*Your objective*
From the entries, return every line where the string "hnew" shows up.

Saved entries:

=-=-=-=-=

/-! ## Decoding an encoding (R71, R86, R92) -/

/-- Settles O1: every packet-type row is the row that the dispatch map gives its type, and a command's record carries each of
its operands. -/
theorem decodeOfEncodeIsTheInstruction : Obligations.DecodeOfEncodeIsTheInstruction := by
  intro i hwf
  cases i with
  | packetize | depacketize | releaseBuffer | bufRead | bufSeek | readReg => rfl
  | reservedT0 q f nri body | reservedT30 q f nri body | reservedT31 q f nri body
  | singleNalT1Slice q f nri body | singleNalT2 q f nri body | singleNalT3 q f nri body | singleNalT4 q f nri body
  | singleNalT5Idr q f nri body | singleNalT6Sei q f nri body | singleNalT7Sps q f nri body
  | singleNalT8Pps q f nri body | singleNalT9 q f nri body | singleNalT10 q f nri body | singleNalT11 q f nri body
  | singleNalT12 q f nri body | singleNalT13 q f nri body | singleNalT14 q f nri body | singleNalT15 q f nri body
  | singleNalT16 q f nri body | singleNalT17 q f nri body | singleNalT18 q f nri body | singleNalT19 q f nri body
  | singleNalT20 q f nri body | singleNalT21 q f nri body | singleNalT22 q f nri body | singleNalT23 q f nri body
  | stapA q f nri body | stapB q f nri body | mtap16 q f nri body | mtap24 q f nri body
  | fuA q f nri body | fuB q f nri body =>
    exact decode_encodePacket _ q f nri body hwf

/-! ## Illegal command codes (R93) -/

/-- The codes that no row of the command table has (R93). -/
theorem decode_illegalCode {c : HostCmd} (h : c.code.toNat = 0 ∨ 7 ≤ c.code.toNat) :
    decode (.command c) = .error (.illegalCode c.code) := by
  simp only [decode, decodeCommand]
  split
  case h_7 => rfl
  all_goals omega

theorem runFetched_illegalCode {c : HostCmd} (h : c.code.toNat = 0 ∨ 7 ≤ c.code.toNat) (s : State) :
    runFetched (.command c) s = illegalCommand s := by
  simp only [runFetched, decode_illegalCode h]

/-- An illegal code on a ready machine is recorded in FAULT and does nothing else (R93, R257). -/
theorem illegalCommand_of_ready {s : State} (h : s.ready) :
    illegalCommand s = .next { s with fault := 3, reply := .aborted } := by
  have ⟨_, hidle, hclear⟩ := h
  rw [illegalCommand, issue_ready h, takeFault_of_idle _ hidle, recordFault, if_pos hclear]
  rfl

/-- Settles O45: the code decodes to no row, so the step is the fault of an illegal command. -/
theorem illegalCodeFaults : Obligations.IllegalCodeFaults := by
  intro s o c rest hready hhost hcode
  have ⟨haccepted, hidle, _⟩ := hready
  have hready' : State.ready { s with host := rest } := hready
  refine ⟨.aborted, ?_⟩
  calc step s = runEvent (nextEvent s).1 (nextEvent s).2 := by rw [step_eq_accepted, accepted_of haccepted]
    _ = runFetched (.command c) { s with host := rest } := by rw [nextEvent_idle hidle hhost]; rfl
    _ = illegalCommand { s with host := rest } := runFetched_illegalCode hcode _
    _ = .next { s with host := rest, fault := 3, reply := .aborted } := illegalCommand_of_ready hready'

/-! ## Words of the tables (R72, R86, R92, R93) -/

/-- Settles O3: six of the words are encodings, and the seventh is an illegal code. -/
theorem specWordsDecodeToTheirRows : Obligations.SpecWordsDecodeToTheirRows :=
  ⟨decodeOfEncodeIsTheInstruction (.singleNalT5Idr 9 false 3 [0x88, 0x84]) rfl,
    decodeOfEncodeIsTheInstruction (.stapA 9 false 3 [0x00, 0x00]) rfl,
    decodeOfEncodeIsTheInstruction (.fuB 9 false 3 [0x85, 0x00]) rfl,
    decodeOfEncodeIsTheInstruction (.reservedT30 9 false 0 [0x00, 0x00]) rfl,
    decodeOfEncodeIsTheInstruction (.packetize none none 4) rfl,
    decodeOfEncodeIsTheInstruction (.bufRead 5) rfl,
    decode_illegalCode (.inr (le_refl 7))⟩

end Sys2Proof.Proofs.Encoding

/-! PACKETIZE (spec/40_packetizer.md): the packets it stores in its Frame, that they give back the NAL unit, and what it
leaves alone. -/

namespace Sys2Proof.Proofs.Packetizer

open Sys2Proof Sys2Proof.Machine Sys2Proof.Machine.Claim Sys2Proof.Proofs.Effects Sys2Proof.Proofs.Registers

/-! ## The command on a ready machine with its Frame supplied (R101 to R103) -/

theorem exec_packetize_of_empty {s : State} {nal : Option Bytes} {ref : Nat} {F : Frame} (hready : s.ready)
    (hF : lookupFrame s.frames ref = some F) (hnal : nal.getD [] = []) (mtu : Option Nat) :
    exec (.packetize nal mtu ref) s = .next (returns (.frame F) s) := by
  change execPacketize nal mtu ref s = _
  rw [execPacketize, issue_ready hready, withFrame_of hF, hnal]

theorem exec_packetize_of_cons {s : State} {ref : Nat} {F : Frame} (hready : s.ready)
    (hF : lookupFrame s.frames ref = some F) (h : Byte) (body : Bytes) (mtu : Option Nat) :
    exec (.packetize (some (h :: body)) mtu ref) s =
      if mtu.getD s.config.mtuDefault = 0 then .next (takeFault .badMtu s)
      else endPacketize ref (packetizePath (h :: body) h (mtu.getD s.config.mtuDefault) ref s) := by
  change execPacketize (some (h :: body)) mtu ref s = _
  rw [execPacketize, issue_ready hready, withFrame_of hF]
  rfl

/-- Settles O22: the check for an empty NAL does not look at the MTU. -/
theorem emptyNalIsANoOp : Obligations.EmptyNalIsANoOp := by
  intro s nal mtu ref F hready hF hnal
  have hempty : nal.getD [] = [] := by
    obtain rfl | rfl := hnal <;> rfl
  exact exec_packetize_of_empty hready hF hempty mtu

/-- Settles O23: on a ready machine the fault writes FAULT and the reply alone. -/
theorem zeroMtuIsAFault : Obligations.ZeroMtuIsAFault := by
  intro s h body mtu ref F hready hF hmtu
  have ⟨_, hidle, hclear⟩ := hready
  refine ⟨.aborted, ?_⟩
  rw [exec_packetize_of_cons hready hF, if_pos hmtu, takeFault_of_idle _ hidle, recordFault, if_pos hclear]
  rfl

/-! ## Storing and adding to a Frame -/

theorem insertFrame_insertFrame (ref : Nat) (F G : Frame) (m : List (Nat × Frame)) :
    insertFrame ref G (insertFrame ref F m) = insertFrame ref G m := by
  induction m with
  | nil => simp [insertFrame]
  | cons e rest ih =>
    obtain ⟨r, K⟩ := e
    rcases lt_trichotomy ref r with hlt | rfl | hgt
    · simp [insertFrame, hlt]
    · simp [insertFrame]
    · simp [insertFrame, hgt.not_gt, hgt.ne', ih]

/-- The packet numbered `highest + 1` raises `highest` by 1, whatever the keys of the Frame are (R36). -/
theorem addPacket_next {F : Frame} {P : Packet} (hP : P.seq = F.highest + 1) :
    addPacket F P = { F with pkts := insertPacket F.dupKeep P F.pkts, highest := F.highest + 1 } := by
  simp [addPacket, hP]

/-- Where no key is above `highest`, the packet numbered `highest + 1` goes to the end (R36). -/
theorem addPacket_next_append {F : Frame} {P : Packet} (hF : keysBelowHighest F) (hP : P.seq = F.highest + 1) :
    addPacket F P = { F with pkts := F.pkts ++ [P], highest := F.highest + 1 } := by
  have hnew : ∀ Q ∈ F.pkts, Q.seq < P.seq := fun Q hQ => hP ▸ Nat.lt_succ_of_le (hF Q hQ)
  rw [addPacket_next hP, insertPacket_append _ _ _ hnew]

/-! ## How many fragments there are (R12, R105) -/

/-- The offset of fragment `k` is inside the NAL exactly for the `ceil(len / mtu)` first `k`. -/
theorem lt_ceilDiv_iff {m : Nat} (hm : 0 < m) (len k : Nat) : k < ceilDiv len m ↔ k * m < len := by
  have hle : len ⌈/⌉ m ≤ k ↔ len ≤ m * k := ceilDiv_le_iff_le_mul hm
  rw [Nat.ceilDiv_eq_add_pred_div] at hle
  rw [ceilDiv, ← not_le, hle, not_le, mul_comm]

=-=-=-=-=

*Task output*
  have hnew : ∀ Q ∈ F.pkts, Q.seq < P.seq := fun Q hQ => hP ▸ Nat.lt_succ_of_le (hF Q hQ)
  rw [addPacket_next hP, insertPacket_append _ _ _ hnew]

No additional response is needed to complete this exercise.